No. 3 – Vienna Vikings
- Position: Quarterback
- Roster status: Active

Personal information
- Born: October 15, 1994 (age 31) Orchard Park, New York, U.S.
- Listed height: 6 ft 0 in (1.83 m)
- Listed weight: 200 lb (91 kg)

Career information
- High school: Orchard Park
- College: Tarleton State
- NFL draft: 2020: undrafted

Career history
- Arizona Rattlers (2021–2022); New Jersey Generals (2022)*; Montreal Alouettes (2022)*; Edmonton Elks (2022); Toronto Argonauts (2022); Vienna Vikings (2024–present);
- * Offseason and/or practice squad member only

Awards and highlights
- Grey Cup champion (2022);
- Stats at CFL.ca

= Ben Holmes (gridiron football) =

American gridiron football player (born 1997)

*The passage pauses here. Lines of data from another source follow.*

-- ==== Sys2Proof/Laws/Memory.lean ====
section
/-! SUPPORT. The memory of the sign pages: every write keeps the canonical form, and what a read sees after a write. -/

set_option Elab.async false

namespace Sys2Proof.Machine

/-- A bound below every address may be lowered. -/
theorem Memory.wfAbove_lower (m : Memory) (lo lower : Nat) (h : Memory.wfAbove m lo = true) (le : lower ≤ lo) :
    Memory.wfAbove m lower = true := by
  cases m with
  | nil => rfl
  | cons c m =>
    simp only [Memory.wfAbove, Bool.and_eq_true, decide_eq_true_eq] at h ⊢
    exact ⟨⟨Nat.le_trans le h.1.1, h.1.2⟩, h.2⟩

/-- An address below every listed one reads as unlisted. -/
theorem Memory.read_below (m : Memory) : ∀ (lo i : Nat), Memory.wfAbove m lo = true → i < lo → Memory.read m i = Memory.unlisted := by
  induction m with
  | nil => exact fun _ _ _ _ => rfl
  | cons c m ih =>
    intro lo i h lt
    simp only [Memory.wfAbove, Bool.and_eq_true, decide_eq_true_eq] at h
    simp only [Memory.read]
    rw [if_neg (by omega)]
    exact ih _ _ h.2 (by omega)

/-- R129: a pixel written keeps the canonical form. -/
theorem Memory.write_wfAbove (m : Memory) : ∀ (lo i : Nat) (v : Byte), Memory.wfAbove m lo = true → lo ≤ i →
    Memory.wfAbove (Memory.write m i v) lo = true := by
  induction m with
  | nil =>
    intro lo i v _ le
    simp only [Memory.write]
    split
    · rfl
    · next h => simp [Memory.wfAbove, le, h]
  | cons c m ih =>
    intro lo i v h le
    have h' := h
    simp only [Memory.wfAbove, Bool.and_eq_true, decide_eq_true_eq] at h
    simp only [Memory.write]
    split
    · split
      · exact h'
      · next lt nz =>
        simp only [Memory.wfAbove, Bool.and_eq_true, decide_eq_true_eq]
        exact ⟨⟨le, by simpa using nz⟩, ⟨by omega, h.1.2⟩, h.2⟩
    · split
      · split
        · exact Memory.wfAbove_lower _ _ _ h.2 (by omega)
        · next nz =>
          simp only [Memory.wfAbove, Bool.and_eq_true, decide_eq_true_eq]
          exact ⟨⟨h.1.1, by simpa using nz⟩, h.2⟩
      · next n1 n2 =>
        simp only [Memory.wfAbove, Bool.and_eq_true, decide_eq_true_eq]
        exact ⟨h.1, ih _ _ _ h.2 (by omega)⟩

theorem Memory.write_wf (m : Memory) (i : Nat) (v : Byte) (h : Memory.wf m = true) : Memory.wf (Memory.write m i v) = true :=
  Memory.write_wfAbove m 0 i v h (Nat.zero_le _)

/-- A write is seen at its own address and at no other. -/
theorem Memory.read_write_above (m : Memory) : ∀ (lo i j : Nat) (v : Byte), Memory.wfAbove m lo = true → lo ≤ i →
    Memory.read (Memory.write m i v) j = if j = i then v else Memory.read m j := by
  induction m with
  | nil =>
    intro lo i j v _ _
    by_cases hv : v = Memory.unlisted
    · subst hv
      simp [Memory.write, Memory.read]
    · simp only [Memory.write, if_neg hv, Memory.read]
      by_cases hj : j = i
      · simp [hj]
      · rw [if_neg (fun h => hj h.symm), if_neg hj]
  | cons c m ih =>
    intro lo i j v h le
    obtain ⟨a, w⟩ := c
    simp only [Memory.wfAbove, Bool.and_eq_true, decide_eq_true_eq] at h
    simp only [Memory.write]
    split
    · next lt =>
      split
      · next z =>
        by_cases hj : j = i
        · subst hj
          rw [if_pos rfl, z]
          exact Memory.read_below _ a _ (by simp [Memory.wfAbove, h.2]; simpa using h.1.2) lt
        · rw [if_neg hj]
      · by_cases hj : j = i
        · subst hj; simp [Memory.read]
        · rw [if_neg hj]; simp only [Memory.read]; rw [if_neg (fun e => hj e.symm)]
    · split
      · next eq =>
        subst eq
        split
        · next z =>
          by_cases hj : j = i
          · subst hj
            rw [if_pos rfl, z]
            exact Memory.read_below _ _ _ h.2 (Nat.lt_succ_self _)
          · rw [if_neg hj]; simp only [Memory.read]; rw [if_neg (fun e => hj e.symm)]
        · by_cases hj : j = i
          · subst hj; simp [Memory.read]
          · rw [if_neg hj]; simp only [Memory.read]; rw [if_neg (fun e => hj e.symm), if_neg (fun e => hj e.symm)]
      · next n1 n2 =>
        simp only [Memory.read]
        by_cases ha : a = j
        · rw [if_pos ha, if_pos ha, if_neg (by omega)]
        · rw [if_neg ha, if_neg ha]
          exact ih _ _ _ _ h.2 (by omega)

theorem Memory.read_write (m : Memory) (i j : Nat) (v : Byte) (h : Memory.wf m = true) :
    Memory.read (Memory.write m i v) j = if j = i then v else Memory.read m j :=
  Memory.read_write_above m 0 i j v h (Nat.zero_le _)

theorem Memory.blank_wf : Memory.wf Memory.blank = true := rfl

/-- The pages of the machine right after reset have the canonical form. -/
theorem reset_pages_wf : Memory.wf State.reset.sps.pages = true := rfl

end Sys2Proof.Machine
end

Ben Holmes (born October 15, 1994) is an American professional football quarterback for the Vienna Vikings of the European League of Football (ELF). He played college football at Nassau Community College and Tarleton State. He played for the Toronto Argonauts of the Canadian Football League (CFL) in 2022. He will play for the Vienna Vikings in the European League of Football in the 2024 season.

==Early life==
Holmes attended Orchard Park High School, where he initially played wide receiver and won the state title in 2011. He then switched to quarterback and took the Quakers back to the state final. Holmes attended prep school in Texas.

==College career==
Holmes first enrolled at Nassau Community College. He then transferred and played for the Tarleton State Texans where he led the team to a 23–2 record in two seasons in Division II. As a senior, Holmes threw for 34 touchdowns and three interceptions. He made 196 completions for 3,338 yards and rushed for 59 yards on 32 attempts with a touchdown.

==Professional career==
Holmes played for the Arizona Rattlers in the Indoor Football League and for the Sea Lions in the Spring League. He was drafted fourth overall in the 2022 USFL draft by the New Jersey Generals, but was released on April 1, 2022, due to a toe injury and replaced by Luis Perez.

After spending time with the Montreal Alouettes and Edmonton Elks, Holmes signed with the Toronto Argonauts on August 3, 2022. He dressed in one game in 2022 and was part of the final cuts following training camp of the following season on June 2, 2023.

On November 21, 2023, Holmes signed with the Vienna Vikings. In the 2024 season of the European League of Football Holmes played in 10 games, completing 187 of 301 pass attempts, throwing 34 touchdown passes with only 5 interceptions.